Онлайн книга «Византия сражается»

Cтраница 104

– Сколько ему лет?

– Примерно столько же, сколько мне, – сказал Ермилов.

– Сорок?

– Тридцать пять. Я выгляжу старше всего на пять лет? Значит, я приспособился гораздо лучше, чем предполагал. – Он не видел ничего обидного в моем грубом промахе. – Я все-таки смог пройти через все это, а? Может, я даже доживу до повторного изобретения колеса.

– Григорьев похож на Гришенко?

– Он намного умнее.

– Почему Гришенко думает, что все кругом евреи?

– Это просто. Он наслаждается страданиями других. А никто не любит страдания больше, чем евреи. Так что Гришенко устраивает, черт побери, настоящий цирк. Это что-то вроде сговора, я думаю.

– Он решил, что я еврей, но не убил меня.

– Он не был уверен. Он называет евреем любого, кто кажется ему немного «неправильным». Если люди начинают ныть и унижаться, он решает, что прав. Простая логика, не так ли? Здесь нет никакой тайны. Он – дикий пес и может учуять страх. Если хотите, чтобы он о вас хорошо думал, будьте таким же жестоким, как и он.

– Не понимаю вашего цинизма. – Голова у меня раскалывалась.

– Все мы выживаем, как можем. В мире, который нас окружает, приходится искать сильных хозяев.

– А почему бы не стать самому себе хозяином?

– Это второй тип выживающих. Я изучал историю, когда был кадетом. В армии я прослужил большую часть жизни.

Я угадал. Такой способ расслабления был привычен всем кадровым военным; экономия собственной энергии и энергии других. Бог знает, какие страсти в самом деле дремали в нем. Но он не позволил бы им проснуться. Такое он получил воспитание. Ермилов делал все, что мог. Лишившись своих убеждений, царя, Бога, он отчаянно рационализировал ситуацию, подыскивая наиболее подходящего кандидата, способного занять место государя. По крайней мере, именно так полагал я.

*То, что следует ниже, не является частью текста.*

/-- A tick moves the cursor in the phase, and from the count, that the rewind leaves. -/
theorem tick_cursorMove {level : Bool} {s t : State} (h : tick level s = some t) :
    CursorMove (tickPhase s t.event) (countAfterRewind s.cfg t.event s.soundCount) s t := by
  obtain ⟨u, hu, rfl⟩ := tick_cases h
  obtain ⟨e, c, w, d, r, -, -, hfront, -⟩ := tickFront_cases level s
  rw [hfront] at hu
  have hevent : u.event = e := by
    obtain ⟨_, _, _, _, _, _, rfl⟩ := playback_frame hu
    rfl
  rw [writeOutputs_event, hevent]
  cases playback_cursorMove hu with
  | rest idx fade count => exact .rest idx fade count
  | endPass tb table idx fade delay count => exact .endPass tb table idx fade delay count
  | play tb table fits fade count => exact .play tb table fits fade count

/-- R176: a tick in phase None is silent. -/
theorem tick_amp_of_phase_none {level : Bool} {s t : State} (h : tick level s = some t)
    (hp : tickPhase s t.event = .none) : t.amp = 0#8 := by
  obtain ⟨u, hu, rfl⟩ := tick_cases h
  have hevent : u.event = (tickFront level s).event := by
    obtain ⟨_, _, _, _, _, _, rfl⟩ := playback_frame hu
    rfl
  rw [writeOutputs_event, hevent] at hp
  rw [hp] at hu
  rcases playback_cases hu with ⟨-, rfl⟩ | ⟨tb, htb, -⟩ | ⟨tb, htb, -⟩
  · rfl
  · exact absurd htb (by simp [tableOf])
  · exact absurd htb (by simp [tableOf])

/-! ## The count of a tick in a well-formed configuration -/

theorem wf_tStarted_lt_r2Hi {c : Config} (h : c.WF) : c.tStarted < c.r2Hi := by
  obtain ⟨-, -, -, ⟨-, -, hlo, hhi⟩, -⟩ := h
  exact hlo.trans_lt hhi

theorem wf_r2Hi_lt_wordMax {c : Config} (h : c.WF) : c.r2Hi < wordMax := by
  obtain ⟨-, -, -, -, -, hlast, -⟩ := h
  exact Nat.lt_of_le_pred (by decide) hlast

theorem countAfterRewind_of_ne {c : Config} {e : BitVec 3} (h : e ≠ eventCode .button1Pressed)
    (n : Word) : countAfterRewind c e n = n := by
  simp [countAfterRewind, h]

theorem countAfterRewind_of_lt {c : Config} {n : Word} (h : n.toNat < c.r2Hi) (e : BitVec 3) :
    countAfterRewind c e n = n := by
  have hn : ¬ c.r2Hi ≤ n.toNat := Nat.not_le.mpr h
  simp [countAfterRewind, hn]

/-- R161: after the rewind a run's count is inside the schedule. -/
theorem countAfterRewind_lt_r2Hi {c : Config} (hwf : c.WF) (n : Word) :
    (countAfterRewind c (eventCode .button1Pressed) n).toNat < c.r2Hi := by
  by_cases h : n.toNat < c.r2Hi
  · rwa [countAfterRewind_of_lt h]
  · have hstart := wf_tStarted_lt_r2Hi hwf
    have hlast := wf_r2Hi_lt_wordMax hwf
    rw [countAfterRewind, if_pos ⟨rfl, Nat.le_of_not_lt h⟩, satW_toNat_of_le (hstart.trans hlast).le]
    exact hstart

theorem countAfterRewind_idem {c : Config} (hwf : c.WF) (e : BitVec 3) (n : Word) :
    countAfterRewind c e (countAfterRewind c e n) = countAfterRewind c e n := by
  by_cases he : e = eventCode .button1Pressed
  · subst he
    exact countAfterRewind_of_lt (countAfterRewind_lt_r2Hi hwf n) _
  · exact countAfterRewind_of_ne he _

/-- As long as a tick ends no pass, the next one is in the same phase, unless the watch changes the
event. -/
theorem tickPhase_eq_of_count {s t : State} (hwf : s.cfg.WF) (hcfg : t.cfg = s.cfg) {e : BitVec 3}
    (h : t.soundCount = countAfterRewind s.cfg e s.soundCount) : tickPhase t e = tickPhase s e := by
  rw [tickPhase, tickPhase, hcfg, h, countAfterRewind_idem hwf]

/-- R162: the last pass of the schedule is the bell of the second window. -/
theorem phase_last_ringing {c : Config} (hwf : c.WF) {n : Nat} (h : n + 1 = c.r2Hi) :
    phase c (eventCode .button1Pressed) n = .ringing := by
  obtain ⟨-, -, -, ⟨-, -, hstart, hr2⟩, -⟩ := hwf
  have hnot : ¬ n < c.tStarted := by omega
  have hwin : c.r2Lo ≤ n ∧ n < c.r2Hi := by omega
  simp [phase, hnot, hwin]

/-- R163: a stop has a table only below its threshold. -/
theorem lt_tStopped_of_table {c : Config} {n : Nat} {tb : TableId}
    (h : tableOf (phase c (eventCode .button1Released) n) = some tb) : n < c.tStopped := by
  by_contra hn
  simp [phase, hn, tableOf] at h

theorem tableLen_le_longestTable (c : Config) (t : TableId) : tableLen c t ≤ longestTable c := by
  unfold longestTable
  cases t with
  | engine => exact le_max_left _ _
  | bell => exact (le_max_left _ _).trans (le_max_right _ _)
  | whistle => exact (le_max_right _ _).trans (le_max_right _ _)

/-! ## A tick keeps the invariant, part by part -/

section Tick

variable {level : Bool} {s t : State}

/-- A tick enters no event but SensorMissing (R122). -/
theorem event_before_tick (h : tick level s = some t) {e : Event} (he : t.event = eventCode e)
    (hne : e ≠ .sensorMissing) : s.event = eventCode e := by
  rcases tick_event_cases h with hs | ⟨-, hm⟩
  · exact hs.symm.trans he
  · exact absurd (eventCode_injective (he.symm.trans hm)) hne

theorem tick_eventLegal (h : tick level s = some t) (hinv : Inv s) : eventLegal t := by
  rcases tick_event_cases h with he | ⟨-, he⟩
  · rw [eventLegal, he]
    exact hinv.eventLegal
  · rw [eventLegal, he]
    exact eventCode_toNat_le _

theorem tick_rampBounded (h : tick level s = some t) (hwf : s.cfg.WF) (hinv : Inv s) :
    rampBounded t := by
  obtain ⟨-, hramp, -⟩ := hwf
  obtain ⟨-, hcfg, -⟩ := tick_frame h
  have hwatch : rampBounded (sensorWatch level s) := by
    simpa [rampBounded] using hinv.rampBounded
  have hm := motorRamp_rampBounded (by simpa using hramp) hwatch
  rwa [rampBounded, motorRamp_cfg, sensorWatch_cfg, ← tick_rampCount h, ← hcfg] at hm

theorem tick_windowBounded (h : tick level s = some t) (hwf : s.cfg.WF) : windowBounded t := by
  obtain ⟨-, -, -, -, -, -, -, -, hticks, -⟩ := hwf
  obtain ⟨-, hcfg, -⟩ := tick_frame h
  rw [windowBounded, tick_windowCount h, hcfg]
  exact sensorWatch_windowCount_lt level hticks

/-- R123: SensorMissing is entered from a run, which has the sensor line enabled. -/
theorem tick_sensorTracksRun (h : tick level s = some t) (hinv : Inv s) : sensorTracksRun t := by
  obtain ⟨hen, -, -⟩ := tick_frame h
  obtain ⟨hon, hoff⟩ := hinv.sensorTracksRun
  rcases tick_event_cases h with he | ⟨hs, he⟩
  · rw [sensorTracksRun, hen, he]
    exact ⟨hon, hoff⟩
  · rw [sensorTracksRun, hen, he]
    exact ⟨fun _ => hon (Or.inl hs), by simp⟩

theorem tick_fadeBounded (h : tick level s = some t) (hinv : Inv s) : fadeBounded t := by
  cases tick_cursorMove h with
  | rest idx fade count =>
    rw [fadeBounded, fade]
    exact hinv.fadeBounded
  | endPass tb table idx fade delay count => exact fadeBounded_of_zero fade
  | play tb table fits fade count => exact fade

theorem tick_cursorBounded (h : tick level s = some t) (hinv : Inv s) : cursorBounded t := by
  obtain ⟨-, hcfg, -⟩ := tick_frame h
  rw [cursorBounded, hcfg]
  cases tick_cursorMove h with
  | rest idx fade count =>
    rw [idx]
    exact hinv.cursorBounded
  | endPass tb table idx fade delay count => simp [idx]
  | play tb table fits fade count => exact fits.1.trans (tableLen_le_longestTable _ tb)

theorem tick_scheduleBounded (h : tick level s = some t) (hwf : s.cfg.WF) : scheduleBounded t := by
  intro he
  obtain ⟨-, hcfg, -⟩ := tick_frame h
  have hmove := tick_cursorMove h
  have hlt := countAfterRewind_lt_r2Hi hwf s.soundCount
  rw [he] at hmove
  rw [hcfg]
  cases hmove with
  | rest idx fade count => exact (congrArg BitVec.toNat count).trans_le hlt.le
  | endPass tb table idx fade delay count =>
    rw [count, satW_toNat]
    exact satSucc_le_of_lt hlt
  | play tb table fits fade count => exact (congrArg BitVec.toNat count).trans_le hlt.le

/-- R44 (i): the count reaches `R2_HI` only at the end of a bell pass, which loads no pause (R182). -/
theorem tick_scheduleEndFresh (h : tick level s = some t) (hwf : s.cfg.WF) : scheduleEndFresh t := by
  intro he hend
  obtain ⟨-, hcfg, -⟩ := tick_frame h
  have hmove := tick_cursorMove h
  have hlt := countAfterRewind_lt_r2Hi hwf s.soundCount
  rw [he] at hmove
  rw [hcfg] at hend
  cases hmove with
  | rest idx fade count => exact absurd (hend.symm.trans (congrArg BitVec.toNat count)) hlt.ne'
  | endPass tb table idx fade delay count =>
    rw [count, satW_toNat] at hend
    have hlast := satSucc_eq_of_lt hend (wf_r2Hi_lt_wordMax hwf)
    rw [tickPhase, phase_last_ringing hwf hlast] at delay
    exact ⟨idx, fade, delay⟩
  | play tb table fits fade count => exact absurd (hend.symm.trans (congrArg BitVec.toNat count)) hlt.ne'

/-- R163, R183: a stop counts a pass only below its threshold. -/
theorem tick_stopBounded (h : tick level s = some t) (hinv : Inv s) : stopBounded t := by
  intro he
  obtain ⟨-, hcfg, -⟩ := tick_frame h
  have hold := hinv.stopBounded (event_before_tick h he (by decide))
  have hmove := tick_cursorMove h
  rw [he, tickPhase, countAfterRewind_of_ne (by decide)] at hmove
  rw [hcfg]
  cases hmove with
  | rest idx fade count => rwa [count]
  | endPass tb table idx fade delay count =>
    rw [count, satW_toNat]
    exact satSucc_le_of_lt (lt_tStopped_of_table table)
  | play tb table fits fade count => rwa [count]

theorem tick_noneIsStill (h : tick level s = some t) (hinv : Inv s) : noneIsStill t := by
  intro he
  obtain ⟨hduty, -⟩ := hinv.noneIsStill (event_before_tick h he (by decide))
  have hphase : tickPhase s t.event = .none := by
    rw [he]
    exact phase_none _ _
  refine ⟨?_, tick_amp_of_phase_none h hphase⟩
  rw [tick_motorDuty h, motorRamp_of_none ((tick_event h).symm.trans he), sensorWatch_motorDuty, hduty]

Меня теперь поражает, как близко мы в России подошли к основанию новой династии. Я воображаю, что мы могли получить царя Григория – Распутина. Или царя Григорьева. Или нового Петра – Краснова. Я уверен, что ни один из них не признавал величия собственных амбиций. Но они позволили бы своим сторонникам возвести их на царство. Распутин мог бы зваться теократом всея Руси. Чего бы он смог достичь? Просвещения? Или века террора, сопоставимого с ленинским? Стал бы он Лоренцо Великолепным или Савонаролой? [131] Или нам нужны оба в одном лице? Очевидно, именно так. Студент-семинарист из Грузии, Сталин, стал в конце концов и пастырем, и вождем. Он раздвинул границы Российской империи. Керенский не пожелал прибегнуть к кнуту. Он кричал на нас, как истеричная мать кричит на детей, умоляя их хорошо себя вести. Сталин объявил, что в России должна установиться дисциплина; и дисциплина установилась. Мы пережили века сумерек, и мы пережили Серебряный век. В отдаленном прошлом у нас случались и мгновения Золотого века. Мы тосковали по этим золотым векам. Но, наступив, они напоминают золотую арктическую осень, которая длится один-единственный день. А потом приходит зима.

Я спросил Ермилова, прежде чем заснуть:

– Почему Гришенко не стал ждать второго поезда, о котором я сказал?

– Если бы это оказался большевистский поезд, ему пришлось бы перебить всех свидетелей – пассажиров, солдат, машинистов. Слишком много. Это не очень удобно. Он получил лучшее из возможного – еврейское добро и механика, способного починить наш транспорт. Вы стали настоящей удачей. Для меня честь получить вас в подарок.

– Какое топливо было в том грузовике?

– Спирт, – сказал Ермилов, – по всей вероятности.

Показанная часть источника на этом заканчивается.